Task prompt - Reproduce only the stretch of entries below that begins at the first line and ends at the line holding "step s = .next".

Data extracts -
=== Begin Enclosure ===

/-- Settles O34: zero extension keeps the value of `V[x]`, and the sum of two words is taken modulo 65536. -/
theorem addIWrapsWithoutFlag : Obligations.AddIWrapsWithoutFlag := by
  refine fun x => ⟨decode_encode (.addI x), fun s =>
    ⟨_, rfl, ?sum, rfl, exec_keeps_outside_row (i := .addI x) rfl rfl⟩⟩
  case sum =>
    calc (s.i + zextByte (s.reg x)).toNat
      _ = (s.i.toNat + (zextByte (s.reg x)).toNat) % 65536 := BitVec.toNat_add _ _
      _ = (s.i.toNat + (s.reg x).toNat) % 65536 := by rw [zextByte_toNat]

/-! ### The whole cycle -/

/-- A step that runs an instruction to completion ticks the state the instruction leaves, and reports (OK, 0) (R86). -/
theorem step_of_completed {s u : State} {i : Instr} (hs : s.halt.code = .ok) (hf : s.fetch = .ok (encode i))
    (he : exec i (s.invoke (Config.randomByte s.ports.draws)) = .next u) (hu : u.halt.code = .ok) :
    step s = .next (u.tick.report ⟨.ok, 0⟩ u.toneDue) := by
  rw [step, cycle_of_executed _ (State.halted_eq_false.2 hs) hf (decode_encode i) he, State.close_of_running hu]

/-- Settles O33: the tick finds in the timers what the move has left there. -/
theorem timerMovesThroughTheirCycle : Obligations.TimerMovesThroughTheirCycle := by
  refine fun s x hs => ⟨fun hf => ⟨_, step_of_completed (i := .ldVxDt x) hs hf rfl hs, ?readDelay⟩,
    fun hf => ⟨_, step_of_completed (i := .ldDtVx x) hs hf rfl hs, ?setDelay⟩,
    fun hf => ⟨_, step_of_completed (i := .ldStVx x) hs hf rfl hs, ?setSound⟩⟩
  case readDelay =>
    exact ⟨State.reg_setReg_same _ x s.dt, countDown_toNat s.dt, rfl, fun _ hz => State.reg_setReg_other _ s.dt hz⟩
  case setDelay => exact ⟨countDown_toNat (s.reg x), rfl, fun _ => rfl⟩
  case setSound => exact ⟨countDown_toNat (s.reg x), State.toneDue_iff, rfl, fun _ => rfl⟩

end Sys2Proof.Machine
end

section
/-! PROOFS. The five baseline no-ops (R133 to R137): their words decode by the round trip, and each executes as the advance of
`PC` alone, with no operand read. -/

namespace Sys2Proof.Machine

/-- The five no-ops of an operand have one meaning, whatever the state holds (R133 to R137). -/
theorem exec_baselineNoOp {i : Instr} {x : RegIx} (h : i ∈ [.ldVxK x, .ldF x, .ldB x, .ldMemVx x, .ldVxMem x])
    (s : State) : exec i s = .next s.advance := by
  simp only [List.mem_cons, List.not_mem_nil, or_false] at h
  rcases h with rfl | rfl | rfl | rfl | rfl <;> rfl

/-- Settles O35: the words decode as the encodings of the five instructions, and advancing writes `PC` alone. -/
theorem baselineNoOpsOnlyAdvance : Obligations.BaselineNoOpsOnlyAdvance :=
  fun x => ⟨decode_encode (.ldVxK x), decode_encode (.ldF x), decode_encode (.ldB x), decode_encode (.ldMemVx x),
    decode_encode (.ldVxMem x), fun s _ hi => exec_baselineNoOp hi s⟩

end Sys2Proof.Machine
end

section
/-! PROOFS. The condition codes (R140), and what each host operation does (R160 to R167): one equation per outcome of the
image load, the window in which it is legal, the key flags, the snapshot, and the fatal condition that ends a cycle (R145). -/

namespace Sys2Proof.Machine

/-- Settles O49, by `hostStep_keeps_inv`: Reset restores the invariant, an image that fits lies above 0x1FF, a longer one
latches a fatal code, a cycle keeps it, and the other operations write nothing it speaks of. -/
theorem hostMovesKeepTheInvariant : Obligations.HostMovesKeepTheInvariant :=
  fun _ _ _ hs h => hostStep_keeps_inv hs h

/-! ### Conditions (R140, R145) -/

/-- Settles O58, by the tables of the numbers and of the fatal codes. -/
theorem conditionNumbers : Obligations.ConditionNumbers := rfl

/-- Settles O40: of the three ends of a running machine's cycle only a raised condition leaves it halted. -/
theorem fatalConditionsArePrecise : Obligations.FatalConditionsArePrecise := by
  intro s t hs h hbad
  cases cycle_cases_of_running hs h with
  | raised c info hc ht => subst ht; exact ⟨c, info, hc, rfl, rfl, rfl⟩
  | unrecognized w hf ht => subst ht; exact absurd hs hbad
  | completed i u hf he hq ht =>
    subst ht
    have hhalt : u.halt = s.halt := hq.halt
    exact absurd (hhalt ▸ hs) hbad

/-! ### The image load (R148, R160) -/

section ImageLoad

variable (s : State)

/-- A write of a byte sequence is read back byte by byte; past its end memory reads as before. -/
theorem State.cell_memWrites (a k : Nat) (bytes : List Byte) :
    (s.memWrites a bytes).cell (a + k) = bytes.getD k (s.cell (a + k)) := by
  have hread : (s.memWrites a bytes).cell (a + k) = _ := readCell_writeCells bytes s.mem a (a + k)
  rw [hread]
  by_cases hk : k < bytes.length
  · rw [dif_pos ⟨by omega, by omega⟩, List.getD_eq_getElem _ _ hk]
    simp only [Nat.add_sub_cancel_left]
  · rw [dif_neg (by omega), List.getD_eq_default _ _ (by omega)]
    rfl

theorem State.cell_memWrites_outside {a b : Nat} {bytes : List Byte} (h : b < a ∨ a + bytes.length ≤ b) :
    (s.memWrites a bytes).cell b = s.cell b :=
  (readCell_writeCells bytes s.mem a b).trans (dif_neg (by omega))

theorem Element.same_memWrites {e : Element} (h : e ≠ .memory) (a : Nat) (bytes : List Byte) :
    e.same s (s.memWrites a bytes) := by
  cases e with
  | memory => exact absurd rfl h
  | _ => rfl

variable {s} {image : List Byte}

theorem loadImage_of_fits (hw : s.ports.loadable = true) (h : image.length ≤ Config.imageMax) :
    loadImage image s = .next { s.memWrites Config.progBase image with
      ports := { s.ports with status := ⟨.ok, 0⟩, loadable := false } } := by
  rw [loadImage, if_pos hw, if_pos h]

theorem loadImage_of_tooLarge (hw : s.ports.loadable = true) (h : Config.imageMax < image.length) :
    loadImage image s = .next { s.raise .imageTooLarge 0 with
      ports := { s.ports with status := ⟨.imageTooLarge, 0⟩, loadable := false } } := by
  rw [loadImage, if_pos hw, if_neg (Nat.not_le.2 h)]

theorem loadImage_of_closed (hw : s.ports.loadable = false) : loadImage image s = .refused .loadImageOutsideWindow :=
  if_neg (by simp [hw])

end ImageLoad

/-- Settles O52, by the two outcomes in the window: one write of the image at 0x200, or one raised condition. -/
theorem loadImageCopiesVerbatim : Obligations.LoadImageCopiesVerbatim := by
  refine fun s image hw => ⟨fun hfits => ⟨_, loadImage_of_fits hw hfits, fun k hk => ?copied, fun a ha => ?outside,
    fun e he => ?elements, rfl, rfl, rfl⟩, fun hlong => ⟨_, loadImage_of_tooLarge hw hlong, fun e => ?rejected, rfl, rfl, rfl⟩⟩
  case copied => exact (s.cell_memWrites 0x200 k image).trans (List.getD_eq_getElem _ _ hk)
  case outside => exact s.cell_memWrites_outside ha
  case elements => exact e.same_trans (Element.same_memWrites s he 0x200 image) (e.same_outside _ s.pc s.halt _)
  case rejected => exact e.same_outside s s.pc _ _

=== End Enclosure ===

Task solution -
/-- Settles O34: zero extension keeps the value of `V[x]`, and the sum of two words is taken modulo 65536. -/
theorem addIWrapsWithoutFlag : Obligations.AddIWrapsWithoutFlag := by
  refine fun x => ⟨decode_encode (.addI x), fun s =>
    ⟨_, rfl, ?sum, rfl, exec_keeps_outside_row (i := .addI x) rfl rfl⟩⟩
  case sum =>
    calc (s.i + zextByte (s.reg x)).toNat
      _ = (s.i.toNat + (zextByte (s.reg x)).toNat) % 65536 := BitVec.toNat_add _ _
      _ = (s.i.toNat + (s.reg x).toNat) % 65536 := by rw [zextByte_toNat]

/-! ### The whole cycle -/

/-- A step that runs an instruction to completion ticks the state the instruction leaves, and reports (OK, 0) (R86). -/
theorem step_of_completed {s u : State} {i : Instr} (hs : s.halt.code = .ok) (hf : s.fetch = .ok (encode i))
    (he : exec i (s.invoke (Config.randomByte s.ports.draws)) = .next u) (hu : u.halt.code = .ok) :
    step s = .next (u.tick.report ⟨.ok, 0⟩ u.toneDue) := by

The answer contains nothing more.